Any news about deals on Mr Trump’s tariffs is likely to affect local markets, Dr Oliver said.
“He said he’s going to send letters to multiple countries imposing a tariff rate between 15 and 50 per cent,” he said. “I think the market’s been celebrating in the last week or so because deals have been signed or agreed on. That’s provided markets with a bit of comfort that maybe we won’t get the worst-case scenario.”
The European Union has said a deal with Mr Trump is “within reach”, after the US President threatened to impose a 30 per cent tariff on imports.
As well, Japan secured a deal with Mr Trump last week, promising to invest $550bn in the US while also securing a 15 per cent reciprocal tariff. But Mr Trump has cautioned that striking a deal to by the August 1 deadline with the EU will be a challenge.
“I would say that we have a 50/50 chance, maybe less than that, but a 50/50 chance of making a deal with the EU,” Mr Trump told reporters on Friday, but investors have adopted an optimistic stance about further accords given his record of suspending or delaying the most onerous tariffs. The S&P 500 finished at a fifth straight record and the tech-rich Nasdaq at a third straight record, capping an upbeat week.
Mr Trump also encouraged investors with his comments about private talks with Fed Reserve chair Jerome Powell, after the pair clashed during a rare presidential visit to the US central bank last week.

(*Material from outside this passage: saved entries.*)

-- ==== Sys2Proof/Machine/Pause.lean ====
section
/-! DEFINITION. Pausing and resuming (R334 to R339), expiry (R337), and the page events that serve them (R324). -/
namespace Sys2Proof.Machine
open Sys2Proof

/-- All ones: no expiry, no deadline (R306, R336). -/
def allOnes64 : Nat := 2 ^ 64 - 1

/-! ### When a pause or a migration takes effect (R335, R242, R214) -/

/-- Whether a pending pause or migration of a stream can take effect: no step of it in the fabric, in PROMPT one queued token
and no document open, no build and no refill in progress. -/
def State.pauseDue (s : State) (t : Stream) : Bool :=
  t.wait == .none && t.state != .closed && !s.inFabric t.handle &&
  (t.state != .prompt || (!t.enc.docOpen && t.queue.length == 1)) &&
  !s.str.builds.any (fun b => b.slot == t.id.slot && b.running) && !t.parse.refill

/-- str.pause (R334); areaOk tells that the slot of the pause area can be written. -/
def pauseWork (areaOk : Bool) (clash : Option Nat) (p : Pkt) (s0 : State) : State :=
  let s := s0.collide (slotOf p.stream) clash
  match s.live? p.stream with
  | none => s.refuse p stStaleHandle
  | some t =>
    let b := p.payload
    let mode := rd b 0 1
    let tier := mode == 2 || (mode == 0 && t.id.pmode == 1)
    let ttl := rd b 8 4
    let addr := rd b 16 8
    let len := rd b 24 8
    if !tier && (addr != 0 || len != 0) then s.refuse p stBadPacket
    else if t.pausePending.isSome then s.refuse p stStateConflict
    else if (tier && len < t.kv.length * 262144) || !areaOk then s.refuse p stNoSpace
    else s.onStream t.id.slot (fun t => { t with
      pausePending := some (some p, if tier then .tier ttl addr len else .summary ttl) })

/-- STR_PAUSE (R334). -/
def execStrPause (dt ap : Nat) (pkt : PausePkt) (s : State) : Res :=
  .next ((s.elapse dt).runPacket (isOp 0x0304) ap pkt.pos (pauseWork pkt.areaOk pkt.clash))

/-- The pages of a stream go into TRANSIT (R335, R346). -/
def State.transit (slot : Nat) (s : State) : State :=
  match s.stream? slot with
  | some t => s.setChain .transit t.kv
  | none => s

/-- A pending pause is carried out: a summary entry is asked for, or the pages are marked TRANSIT and written to TIER_ADDR in
chain order; a held tree is dropped (R335, R372). -/
def State.takePause (slot : Nat) (s : State) : State :=
  match s.stream? slot with
  | none => s
  | some t =>
    match t.pausePending with
    | some (_, .summary _) =>
      ((s.dropTree slot true).onStream slot (fun t => { t with wait := .summaryStep, lintelSum := none })).onSch
        (fun g => { g with sumWanted := g.sumWanted ++ [slot] })
    | some (_, .tier _ addr _) =>
      (((s.dropTree slot true).transit slot).onStream slot (fun t => { t with wait := .tierWrites })).emit (.tierWrite slot addr t.kv)
    | _ => s

/-- PAUSE_TAKES_EFFECT (R335). -/
def execPauseTakesEffect (dt slot : Nat) (s : State) : Res :=
  let s1 := s.elapse dt
  .next (match s1.stream? slot with
    | some t => if s1.pauseDue t then s1.takePause slot else s1
    | none => s1)

/-! ### What every pause does (R335, R336) -/

/-- The stream is PAUSED under a pause record: its stack is spilled whole, its bias blocks are freed, its shutter is dropped, its window,
heal text and input queue go to the record and are freed, and its latency intervals end (R213, R228, R256, R335). -/
def State.setPaused (slot : Nat) (r : PauseRec) (s : State) : State :=
  State.stow slot <| (s.dropBuilds slot).onStream slot (fun t => { t.giveText with
    state := .paused, pause := some (t.recordText (s.recordShape t r)), pausePending := none, wait := .none, lintelSum := none,
    parse := { t.parse.spillAll with refill := false }, shutter := { kind := .pending, guid := t.parse.guid },
    id := { t.id with biasHeld := false }, lat := t.lat.endAll s.aon.time })

/-- The cmp record of a pause (R335). -/
def State.pauseDone (p : Option Pkt) (slot moved expiry : Nat) (s : State) : State :=
  match p with
  | none => s
  | some p => s.done p 0 (some moved) (some expiry) (some (((s.stream? slot).map (·.length)).getD 0))

/-- A summary pause completes when its summary is there and the step that made it has passed the fence (R335, R374): the own
pages are freed and the attachment is released. -/
def State.finishSummary (slot : Nat) (s : State) : State :=
  match s.stream? slot with
  | none => s
  | some t =>
    match t.pausePending, t.lintelSum with
    | some (p, .summary ttl), some (size, h, loc) =>
      if t.wait != .summaryEvent || s.inFabric t.handle then s
      else
        let expiry := s.aon.time + ttl * 1000000000
        let r : PauseRec := { pmode := 0, ret := t.state, sumSize := size, sumHandle := h, sumLoc := loc, expiry := expiry,
                              tierAddr := 0, tierPages := 0 }
        let s1 := ((s.setPaused slot r).freePages t.kv).onStream slot (fun t => { t with kv := [], pfx := none })
        let s2 := match t.pfx with | some n => s1.detach n | none => s1
        s2.pauseDone p slot size expiry
    | _, _ => s

/-- A summary taken at a raise is kept no longer: it is released (R354). -/
def State.dropLintelSum (slot : Nat) (s : State) : State :=
  match s.stream? slot with
  | none => s
  | some t =>
    match t.lintelSum with
    | none => s
    | some (_, h, _) => (s.onStream slot (fun t => { t with lintelSum := none })).releaseSummary h

/-- PAGE_SUMMARY (R324): the summary of a stream whose summary entry was issued; one that nothing waits for any more is released. -/
def execPageSummary (dt slot handle size loc : Nat) (s : State) : Res :=
  let s1 := s.elapse dt
  let who := (s1.stream? slot).map Stream.handle
  let asked := s1.sch.steps.any (fun x => x.desc.entries.any (fun e => e.slot == slot && e.kind == 3 && who == some e.handle))
  let s2 := s1.onSch (fun g => { g with steps := g.steps.map (fun x =>
    if x.desc.entries.any (fun e => e.slot == slot && e.kind == 3) && !x.reported.contains slot then
      { x with reported := x.reported ++ [slot], lastResult := some s1.aon.time,
               verdict := if x.verdict == .replaying then .waiting else x.verdict }
    else x) })
  .next (match s2.stream? slot with
    | some t =>
      if t.state != .closed && (t.wait == .summaryEvent || asked) then
        let s3 := s2.onStream slot (fun t => { t with lintelSum := some (size, handle, loc) })
        if t.wait == .summaryEvent then s3.finishSummary slot
        else if s3.sch.raised || (t.lpause && t.state != .paused) then s3
        else s3.dropLintelSum slot
      else if asked then s2.releaseSummary handle
      else s2
    | none => s2)

/-- KV_TIER_PAUSE_COMPLETE (R335): the pages are freed, and the stream is PAUSED. -/
def execKvTierPauseComplete (dt slot : Nat) (s : State) : Res :=
  let s1 := s.elapse dt
  .next (match s1.stream? slot with
    | none => s1
    | some t =>
      match t.pausePending with
      | some (p, .tier ttl addr _) =>
        if t.wait != .tierWrites then s1
        else
          let expiry := s1.aon.time + ttl * 1000000000
          let r : PauseRec := { pmode := 1, ret := t.state, sumSize := 0, sumHandle := 0, sumLoc := 0, expiry := expiry,
                                tierAddr := addr, tierPages := t.kv.length }
          let s2 := ((s1.setPaused slot r).freePages t.kv).onStream slot (fun t => { t with kv := [] })
          s2.pauseDone p slot (t.kv.length * 262144) expiry
      | _ => s1)

/-- PAUSE_EXPIRED (R337): the event record, then CLOSED. -/
def execPauseExpired (dt slot : Nat) (s : State) : Res :=
  let s1 := s.elapse dt
  .next (match s1.stream? slot with
    | none => s1
    | some t =>
      match t.state == .paused, t.pause with
      | true, some r =>
        if r.expiry != allOnes64 && r.expiry ≤ s1.aon.time then
          (s1.eventFull evPauseExpired t.handle 0xFFFF t.handle r.pmode 0).closeStream slot none
        else s1
      | _, _ => s1)

/-! ### str.resume (R338, R339) -/

/-- Whether a stream's version agrees with the value recorded for its profile (R100, R338, R354). -/
def State.canonAgrees (s : State) (t : Stream) : Bool :=
  match s.sch.canon.getD t.id.profile none with
  | none => true
  | some c => (match s.versionOf t with | some v => v.prof.canonCrc == c | none => true)

/-- The pause record's clock stops: a resume has executed (R337). -/
def Stream.stopClock (t : Stream) : Stream := { t with pause := t.pause.map (fun r => { r with expiry := allOnes64 }) }

/-- The stream returns to RETURN, its summary to be carried by its first generation step, and a background build is queued (R228,
R339). -/
def State.returnStream (slot : Nat) (s : State) : State :=
  match s.stream? slot with
  | none => s
  | some t =>
    match t.pause with
    | none => s
    | some r =>
      let s1 := State.stow slot <| s.onStream slot (fun t => { t.takeText with
        state := r.ret, pause := none, lpause := false, wait := .none, waitPkt := none,
        sumRelease := if r.pmode == 0 then r.sumHandle else t.sumRelease,
        parse := { t.parse with refill := t.parse.spilled != 0 }, id := { t.id with biasHeld := true } })
      let s2 := if r.ret == .ready then s1.enterReady slot else s1
      (s2.renewShutter slot).leavePrompt slot

/-- The resume of a paused stream completes (R328, R339). -/
def State.finishResume (slot : Nat) (p : Option Pkt) (s : State) : State :=
  let s1 := s.returnStream slot
  let (s2, held) := s1.heldBit slot
  match p with
  | some p => (s2.done p held none none none).pauseDeferred slot
  | none => s2.pauseDeferred slot

/-- A resume on this block: bias blocks, text staging and, in KV-tier mode, pages are taken, none when they do not fit (R339). A stream that
was received to be resumed here has its pages already. -/
def State.resumeHere (slot : Nat) (p : Option Pkt) (s : State) : Option State :=
  match s.stream? slot with
  | none => none
  | some t =>
    match t.pause with
    | none => none
    | some r =>
      if !s.resumeFits t then none
      else if r.pmode != 1 then some ((s.onStream slot Stream.stopClock).finishResume slot p)
      else
        match (if t.kv.length == r.tierPages then some (t.kv, s) else s.takePages r.tierPages) with
        | none => none
        | some (pages, s1) =>
          let s2 := (State.stow slot <| s1.onStream slot (fun t => { t.stopClock.takeText with
            kv := pages, wait := .restored, waitPkt := p, id := { t.id with biasHeld := true } })).setChain .transit pages
          some (s2.emit (.tierRead slot r.tierAddr pages))

/-- PAGE_RESTORED (R324, R339). -/
def execPageRestored (dt slot : Nat) (s : State) : Res :=
  let s1 := s.elapse dt
  .next (match s1.stream? slot with
    | some t => if t.wait == .restored then (s1.setChain .stream t.kv).finishResume slot t.waitPkt else s1
    | none => s1)

/-- str.resume (R338, R339): with DEST_VALID the stream migrates and is resumed there. -/
def resumeWork (p : Pkt) (s : State) : State :=
  match s.live? p.stream with
  | none => s.refuse p stStaleHandle
  | some t =>
    let slot := t.id.slot
    let away := bit p.arg 6
    if away && !s.validDest (bits p.arg 5 0) then s.refuse p stBadPacket
    else if t.pausePending.isSome || t.wait != .none then s.refuse p stStateConflict
    else if (t.id.pin && t.id.modelGen != s.sch.modelGen) || !s.canonAgrees t || (!away && s.cacheOnly) then
      s.refuse p stStateConflict
    else if away then
      s.onStream slot (fun t => { t.stopClock with pausePending := some (some p, .migrate (bits p.arg 5 0)) })
    else (s.resumeHere slot (some p)).getD (s.refuse p stNoSpace)

/-- STR_RESUME (R338). -/
def execStrResume (dt ap pos : Nat) (s : State) : Res := .next ((s.elapse dt).runPacket (isOp 0x0305) ap pos resumeWork)

end Sys2Proof.Machine
end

He told reporters he had “a very good meeting on interest rates” with Mr Powell. Mr Trump wants rates lowered immediately to help the US economy. But the Fed is widely expected to leave its benchmark interest rate in the range of 4.25 per cent to 4.5 per cent at the conclusion of a two-day policy meeting this week.
Investors have also greeted generally benign data that suggest the US economy is on solid ground, said Angelo Kourkafas of broking house Edward Jones.
“That might change in the months ahead, but for now, we have an economy that is holding up,” Mr Kourkafas said.
On the local bourse, Dr Oliver said traders will closely watch Wednesday’s quarterly consumer price index figures. The trimmed mean CPI – the RBA’s preferred measure of underlying inflation – was 2.4 per cent in May, and the June figure will be key in determining whether the official cash rate is cut next month. Dr Oliver said the market consensus is for a trimmed mean of 2.7 per cent.
“If it’s something like 2.9 per cent, as it was in the March quarter … then that could call into question a cut in August,” he said.